Но все это вмиг исчезло, когда сердце подвело его и он повалился на пол в родном отделе, успев подумать, что, наверное, кто-то воткнул ему в спину нож. Прежняя жизнь улетучилась, и ничто не напоминало о ней в течение двух лет, до того момента, когда вдруг запищал пейджер и ему сообщили, что сердце для него нашлось.

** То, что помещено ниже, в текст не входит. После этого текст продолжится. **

-- ==== Sys2Proof/Certificates/Slice0/Obligations.lean ====
section
/-! DEFINITION. The statements for the provers. -/

section

open Sys2Proof Sys2Proof.Machine

/-! ## Encoding -/

/-- Decoding what the encoder writes gives the instruction back, with every operand at every value that its encoding admits,
and leaves the parcels that follow (03 R43 to R58). -/
def Obligations.DecodeOfEncode : Prop :=
  ∀ (i : Instr) (rest : List Parcel), i.isWord = true → i.wellFormed = true → decode (encode i ++ rest) = .ok (i, rest)

/-- Every word that the decoder accepts is the one that the encoder writes: no two words mean one instruction, and no bit is
ignored (03 R47). -/
def Obligations.EncodeOfDecode : Prop :=
  ∀ (ps rest : List Parcel) (i : Instr), decode ps = .ok (i, rest) → ps = encode i ++ rest ∧ i.wellFormed = true ∧ i.isWord = true

/-- Words that the manual's examples write out. A word with a 32-bit form whose major is 0x1E, or whose major is that of an
argument word, is rejected whatever its other bits (03 Table 3-2, R51). -/
def Obligations.SpecWordsDecode : Prop :=
  (decode [0xE918, 0x8000, 0xFC53, 0x1C00] =
       .ok (.lopen { ce := true, cnt := 2, acq := false, rel := false, scope := 0, tag := false } 0 0 5 6 7, []) ∧
   decode [0xE928, 0x4000, 0xFC02, 0x2000] =
       .ok (.lord { ce := true, cnt := 1, acq := false, rel := false, scope := 0, tag := false } 0 4 8, [])) ∧
  (∀ (p q : Parcel) (rest : List Parcel), p.getLsbD 15 = true →
     (p.extractLsb' 10 5 = 0x1E → decode (p :: q :: rest) = .error .unassignedMajor) ∧
     (p.extractLsb' 10 5 = 0x1F → decode (p :: q :: rest) = .error .strayArgument))

/-! ## Steps, reset, invariants -/

/-- A step whose turn is a sequencer's runs the instruction that the bytes at its program counter decode to, or the
instruction that tret issues in their place; an input or event that waits comes first, and when every turn has been taken the
next package cycle begins (03 R43, R69; 04 R85; 18 R361; the order of events and turns is the model's, log 3). -/
def Obligations.StepRunsTheDecodedWord : Prop :=
  (∀ (s : State) (ag : Agent) (n : Nat) (p : Pos) (x : Bool), s.agenda = [] → s.pickEvent = none →
    nextTurn s s.cursor s.turns = some (.word ag, n) →
    (((∀ k, ag ≠ .xseq k) ∧ x = false ∧ ∃ q, s.aseq? ag = some q ∧ p = q.pos ∧ q.busy = 0) ∨
      (∃ k c, ag = .xseq k ∧ x = true ∧ s.cell? k = some c ∧ p = c.x.pos ∧ c.x.frozen = [] ∧ c.x.pos.exited = false ∧
        c.x.idle = 0)) →
    let t := { s with focus := ag, cursor := n }
    (∀ e, p.emu = some e → step s = exec e.instr (t.fetched e.instr)) ∧
    (∀ i, p.emu = none → p.buffered = some i → step s = exec i (t.fetched i)) ∧
    (∀ (e : PageEntry) (i : Instr) (rest : List Parcel), p.emu = none → p.buffered = none →
      let pc := p.pc.toNat
      pc < 2 ^ 48 → pc % 2 = 0 → (∀ c ∈ (s.part (s.agentPart ag)).scans, ¬(c.base ≤ pc ∧ pc < c.base + c.size)) →
      s.lookup ag (decide (s.agentPriv ag = .user)) pc .fetch = some e →
      xlatCode (some e) (decide (s.agentPriv ag = .user)) .fetch = 0 → e.mtype ≠ 2 →
      s.cannotCross (s.agentSlot ag) (hbmSlot (e.pa pc)) = false → e.leaf.getLsbD 55 = x →
      wordStart s.mem (e.pa e.base) (pc - e.base) ((pc - e.base) / 2 + 1) 0 = true →
      decode (bytesToParcels (readBytes s.mem (e.pa pc) (min 12 (e.size - (pc - e.base))))) = .ok (i, rest) →
      s.poisoned (e.pa pc) 2 = false →
      s.poisoned (e.pa pc) (min (fetchLen (readLE s.mem (e.pa pc) 2)) (e.size - (pc - e.base))) = false →
      step s = exec i (t.fetched i))) ∧
  (∀ (s : State) (ag : Agent) (n : Nat) (q : ASeq), s.agenda = [] → s.pickEvent = none →
    nextTurn s s.cursor s.turns = some (.word ag, n) → (∀ k, ag ≠ .xseq k) → s.aseq? ag = some q → q.busy ≠ 0 →
    step s = .next (({ s with focus := ag, cursor := n }).setASeq ag { q with busy := q.busy - 1 })) ∧
  (∀ (s : State) (i : Instr) (rest : List Instr), s.agenda = i :: rest →
    (hsemPort i ≠ some true ∨ (∀ j ∈ rest, hsemPort j ≠ some false) → step s = exec i { s with agenda := rest }) ∧
    (∀ j, hsemPort i = some true → rest.find? (fun j => hsemPort j == some false) = some j →
      step s = exec j { s with agenda := i :: rest.erase j })) ∧
  (∀ (s : State) (i : Instr), s.agenda = [] → s.pickEvent = some i → step s = exec i s) ∧
  (∀ (s : State) (i : Instr) (n : Nat), s.agenda = [] → s.pickEvent = none → nextTurn s s.cursor s.turns = some (.event i, n) →
    step s = exec i { s with cursor := n }) ∧
  (∀ (s : State), s.agenda = [] → s.pickEvent = none → nextTurn s s.cursor s.turns = none →
    step s = .next s.tick ∧ s.tick.now = s.now + 1 ∧ s.tick.cursor = 0)
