/-! ## clearPoison -/

@[simp] theorem State.clearPoison_now (s : State) (loc len : Nat) : (s.clearPoison loc len).now = s.now := rfl
@[simp] theorem State.clearPoison_diemix (s : State) (loc len : Nat) : (s.clearPoison loc len).diemix = s.diemix := rfl
@[simp] theorem State.clearPoison_diecell (s : State) (loc len : Nat) : (s.clearPoison loc len).diecell = s.diecell := rfl
@[simp] theorem State.clearPoison_mixgen (s : State) (loc len : Nat) : (s.clearPoison loc len).mixgen = s.mixgen := rfl
@[simp] theorem State.clearPoison_view (s : State) (loc len : Nat) : (s.clearPoison loc len).view = s.view := rfl
@[simp] theorem State.clearPoison_rdymap0 (s : State) (loc len : Nat) : (s.clearPoison loc len).rdymap0 = s.rdymap0 := rfl
@[simp] theorem State.clearPoison_rdymap1 (s : State) (loc len : Nat) : (s.clearPoison loc len).rdymap1 = s.rdymap1 := rfl
@[simp] theorem State.clearPoison_pkgstat (s : State) (loc len : Nat) : (s.clearPoison loc len).pkgstat = s.pkgstat := rfl
@[simp] theorem State.clearPoison_hsem (s : State) (loc len : Nat) : (s.clearPoison loc len).hsem = s.hsem := rfl
@[simp] theorem State.clearPoison_lstatBusy (s : State) (loc len : Nat) : (s.clearPoison loc len).lstatBusy = s.lstatBusy := rfl
@[simp] theorem State.clearPoison_lstatCode (s : State) (loc len : Nat) : (s.clearPoison loc len).lstatCode = s.lstatCode := rfl
@[simp] theorem State.clearPoison_lcmd (s : State) (loc len : Nat) : (s.clearPoison loc len).lcmd = s.lcmd := rfl
@[simp] theorem State.clearPoison_mr (s : State) (loc len : Nat) : (s.clearPoison loc len).mr = s.mr := rfl
@[simp] theorem State.clearPoison_spdm (s : State) (loc len : Nat) : (s.clearPoison loc len).spdm = s.spdm := rfl
@[simp] theorem State.clearPoison_ide (s : State) (loc len : Nat) : (s.clearPoison loc len).ide = s.ide := rfl
@[simp] theorem State.clearPoison_session (s : State) (loc len : Nat) : (s.clearPoison loc len).session = s.session := rfl
@[simp] theorem State.clearPoison_staged (s : State) (loc len : Nat) : (s.clearPoison loc len).staged = s.staged := rfl
@[simp] theorem State.clearPoison_cethr (s : State) (loc len : Nat) : (s.clearPoison loc len).cethr = s.cethr := rfl
@[simp] theorem State.clearPoison_tblver (s : State) (loc len : Nat) : (s.clearPoison loc len).tblver = s.tblver := rfl
@[simp] theorem State.clearPoison_lnkst (s : State) (loc len : Nat) : (s.clearPoison loc len).lnkst = s.lnkst := rfl
@[simp] theorem State.clearPoison_wqcfg (s : State) (loc len : Nat) : (s.clearPoison loc len).wqcfg = s.wqcfg := rfl
@[simp] theorem State.clearPoison_queues (s : State) (loc len : Nat) : (s.clearPoison loc len).queues = s.queues := rfl
@[simp] theorem State.clearPoison_served (s : State) (loc len : Nat) : (s.clearPoison loc len).served = s.served := rfl
@[simp] theorem State.clearPoison_life (s : State) (loc len : Nat) : (s.clearPoison loc len).life = s.life := rfl
@[simp] theorem State.clearPoison_committed (s : State) (loc len : Nat) : (s.clearPoison loc len).committed = s.committed := rfl
@[simp] theorem State.clearPoison_stays (s : State) (loc len : Nat) : (s.clearPoison loc len).stays = s.stays := rfl
@[simp] theorem State.clearPoison_arrays (s : State) (loc len : Nat) : (s.clearPoison loc len).arrays = s.arrays := rfl
@[simp] theorem State.clearPoison_portUp (s : State) (loc len : Nat) : (s.clearPoison loc len).portUp = s.portUp := rfl
@[simp] theorem State.clearPoison_packageUp (s : State) (loc len : Nat) : (s.clearPoison loc len).packageUp = s.packageUp := rfl
@[simp] theorem State.clearPoison_interrupts (s : State) (loc len : Nat) : (s.clearPoison loc len).interrupts = s.interrupts := rfl
@[simp] theorem State.clearPoison_records (s : State) (loc len : Nat) : (s.clearPoison loc len).records = s.records := rfl
@[simp] theorem State.clearPoison_hostReplies (s : State) (loc len : Nat) : (s.clearPoison loc len).hostReplies = s.hostReplies := rfl
@[simp] theorem State.clearPoison_mirrorSent (s : State) (loc len : Nat) : (s.clearPoison loc len).mirrorSent = s.mirrorSent := rfl
@[simp] theorem State.clearPoison_mirrorAcks (s : State) (loc len : Nat) : (s.clearPoison loc len).mirrorAcks = s.mirrorAcks := rfl
@[simp] theorem State.clearPoison_mem (s : State) (loc len : Nat) : (s.clearPoison loc len).mem = s.mem := rfl
@[simp] theorem State.clearPoison_upsets (s : State) (loc len : Nat) : (s.clearPoison loc len).upsets = s.upsets := rfl
@[simp] theorem State.clearPoison_lostDies (s : State) (loc len : Nat) : (s.clearPoison loc len).lostDies = s.lostDies := rfl
@[simp] theorem State.clearPoison_dieTlb (s : State) (loc len : Nat) : (s.clearPoison loc len).dieTlb = s.dieTlb := rfl
@[simp] theorem State.clearPoison_roCache (s : State) (loc len : Nat) : (s.clearPoison loc len).roCache = s.roCache := rfl
@[simp] theorem State.clearPoison_marks (s : State) (loc len : Nat) : (s.clearPoison loc len).marks = s.marks := rfl
@[simp] theorem State.clearPoison_tags (s : State) (loc len : Nat) : (s.clearPoison loc len).tags = s.tags := rfl
@[simp] theorem State.clearPoison_waggles (s : State) (loc len : Nat) : (s.clearPoison loc len).waggles = s.waggles := rfl
@[simp] theorem State.clearPoison_partitions (s : State) (loc len : Nat) : (s.clearPoison loc len).partitions = s.partitions := rfl
@[simp] theorem State.clearPoison_gangs (s : State) (loc len : Nat) : (s.clearPoison loc len).gangs = s.gangs := rfl
@[simp] theorem State.clearPoison_cells (s : State) (loc len : Nat) : (s.clearPoison loc len).cells = s.cells := rfl
@[simp] theorem State.clearPoison_launches (s : State) (loc len : Nat) : (s.clearPoison loc len).launches = s.launches := rfl
@[simp] theorem State.clearPoison_nextLaunch (s : State) (loc len : Nat) : (s.clearPoison loc len).nextLaunch = s.nextLaunch := rfl
@[simp] theorem State.clearPoison_nextGang (s : State) (loc len : Nat) : (s.clearPoison loc len).nextGang = s.nextGang := rfl
@[simp] theorem State.clearPoison_cores (s : State) (loc len : Nat) : (s.clearPoison loc len).cores = s.cores := rfl
@[simp] theorem State.clearPoison_parked (s : State) (loc len : Nat) : (s.clearPoison loc len).parked = s.parked := rfl
@[simp] theorem State.clearPoison_contexts (s : State) (loc len : Nat) : (s.clearPoison loc len).contexts = s.contexts := rfl
@[simp] theorem State.clearPoison_nextPtupd (s : State) (loc len : Nat) : (s.clearPoison loc len).nextPtupd = s.nextPtupd := rfl
@[simp] theorem State.clearPoison_fresh (s : State) (loc len : Nat) : (s.clearPoison loc len).fresh = s.fresh := rfl
@[simp] theorem State.clearPoison_focus (s : State) (loc len : Nat) : (s.clearPoison loc len).focus = s.focus := rfl
@[simp] theorem State.clearPoison_cursor (s : State) (loc len : Nat) : (s.clearPoison loc len).cursor = s.cursor := rfl
@[simp] theorem State.clearPoison_agenda (s : State) (loc len : Nat) : (s.clearPoison loc len).agenda = s.agenda := rfl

Теперь у него было новое сердце, но отнюдь не новая жизнь. Он жил в гавани на катере, который никогда не покидал ее. Не важно, какие шаблонные фразы он использовал в разговорах с репортерами о своем «будущем». Пустое животное существование было не для него. Ему была необходима цель, охота, которую ему предложила Грасиэла Риверс, войдя к нему на палубу – и в его жизнь.